Doubiiu / DynamiCrafter

[ECCV 2024] DynamiCrafter: Animating Open-domain Images with Video Diffusion Priors
Apache License 2.0
2.06k stars 161 forks source link

An error is generated when trying to learn: torch.distributed.elastic.multiprocessing.errors.ChildFailedError #81

Closed caslix closed 1 month ago

caslix commented 1 month ago

Hello! An error is returned when trying to learn. Tell me, what could be the problem? Thank you.


Configing Model LatentVisualDiffusion: Running in v-prediction mode AE working on z of shape (1, 4, 32, 32) = 4096 dimensions.
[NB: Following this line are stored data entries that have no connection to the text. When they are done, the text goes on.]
-- ==== Sys2Proof/Machine/BusCommands.lean ====
section
/-!
DEFINITION. The meanings of the commands of the shelf bus: received notices, peer notices, the transmit slot and the re-offers
(chapters 7 to 10).
-/
namespace Sys2Proof.Machine

/-- NOTICE_RECEIVED (R173). -/
def execNoticeReceived (heard : Reception) (bytes : List Byte) (s : State) : Host.Outcome State Fault Refusal :=
  unlessHeld (receiveStep heard bytes) s

/-- CLAIM_NOTICE (R158). -/
def execClaimNotice (head : NoticeHead) (serial : Serial) (level : BitVec 16) (kind : StoredClaim)
    (s : State) : Host.Outcome State Fault Refusal :=
  unlessHeld (claimStep head serial level kind) s

/-- RELEASED_CLAIM_NOTICE (R159). -/
def execReleasedClaimNotice (head : NoticeHead) (serial : Serial) (level : BitVec 16)
    (s : State) : Host.Outcome State Fault Refusal :=
  unlessHeld (releasedStep head serial level) s

/-- CLAIM_ENTRY_EXPIRY (R160). -/
def execClaimEntryExpiry (serial : Serial) (peer : TreeStation) (s : State) : Host.Outcome State Fault Refusal :=
  unlessHeld (claimExpiryStep serial peer) s

/-- BAR_NOTICE (R164). -/
def execBarNotice (head : NoticeHead) (serial : Serial) (reason : Byte) (s : State) : Host.Outcome State Fault Refusal :=
  unlessHeld (barStep head serial reason) s

/-- BAR_REOFFER (R163). -/
def execBarReoffer (serial : Serial) (s : State) : Host.Outcome State Fault Refusal :=
  unlessHeld (barReofferStep serial) s

/-- LOAD_NOTICE (R155). -/
def execLoadNotice (head : NoticeHead) (body : LoadBody) (s : State) : Host.Outcome State Fault Refusal :=
  unlessHeld (loadStep head body) s

/-- LOAD_ENTRY_AGE_OUT (R154). -/
def execLoadEntryAgeOut (peer : TreeStation) (s : State) : Host.Outcome State Fault Refusal :=
  unlessHeld (loadAgeOutStep peer) s

/-- PRESENCE_NOTICE (R167): the cause and the reach class do not change what the DV does. -/
def execPresenceNotice (head : NoticeHead) (_cause _reach : Byte) (s : State) : Host.Outcome State Fault Refusal :=
  unlessHeld (presenceStep head) s

/-- TRANSMIT_START (R177). -/
def execTransmitStart (recessive : Nat) (s : State) : Host.Outcome State Fault Refusal :=
  unlessHeld (transmitStep recessive) s

/-- ARBITRATION_LOST (R170). -/
def execArbitrationLost (s : State) : Host.Outcome State Fault Refusal :=
  unlessHeld arbitrationStep s

/-- LINE_FAULT (R171). -/
def execLineFault (s : State) : Host.Outcome State Fault Refusal :=
  unlessHeld faultStep s

/-- NOTICE_SENT (R177). -/
def execNoticeSent (s : State) : Host.Outcome State Fault Refusal :=
  unlessHeld sentStep s

/-- USAGE_PACING_RETRY (R145). -/
def execUsagePacingRetry (s : State) : Host.Outcome State Fault Refusal :=
  unlessHeld pacingStep s

/-- ALARM_REOFFER (R188). -/
def execAlarmReoffer (kind : AlarmKind) (s : State) : Host.Outcome State Fault Refusal :=
  unlessHeld (alarmReofferStep kind) s

end Sys2Proof.Machine
end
Load weights from pretrained checkpoint INFO:mainlogger:>>> Load weights from pretrained checkpoint ERROR:torch.distributed.elastic.multiprocessing.api:failed (exitcode: -9) local_rank: 0 (pid: 57853) of binary: /usr/bin/python3 Traceback (most recent call last): File "/usr/lib/python3.10/runpy.py", line 196, in _run_module_as_main return _run_code(code, main_globals, None, File "/usr/lib/python3.10/runpy.py", line 86, in _run_code exec(code, run_globals) File "/home/user/.local/lib/python3.10/site-packages/torch/distributed/launch.py", line 196, in main() File "/home/user/.local/lib/python3.10/site-packages/torch/distributed/launch.py", line 192, in main launch(args) File "/home/user/.local/lib/python3.10/site-packages/torch/distributed/launch.py", line 177, in launch run(args) File "/home/user/.local/lib/python3.10/site-packages/torch/distributed/run.py", line 785, in run elastic_launch( File "/home/user/.local/lib/python3.10/site-packages/torch/distributed/launcher/api.py", line 134, in call return launch_agent(self._config, self._entrypoint, list(args)) File "/home/user/.local/lib/python3.10/site-packages/torch/distributed/launcher/api.py", line 250, in launch_agent raise ChildFailedError( torch.distributed.elastic.multiprocessing.errors.ChildFailedError:

./main/trainer.py FAILED

Failures:

------------------------------------------------------ Root Cause (first observed failure): [0]: time : 2024-05-22_13:49:52 host : Workstation. rank : 0 (local_rank: 0) exitcode : -9 (pid: 57853) error_file: traceback : Signal 9 (SIGKILL) received by PID 57853 ======================================================
caslix commented 1 month ago

I found the reason for the error. Lack of RAM in WSL. Using a file .wslconfig increased the memory and everything worked.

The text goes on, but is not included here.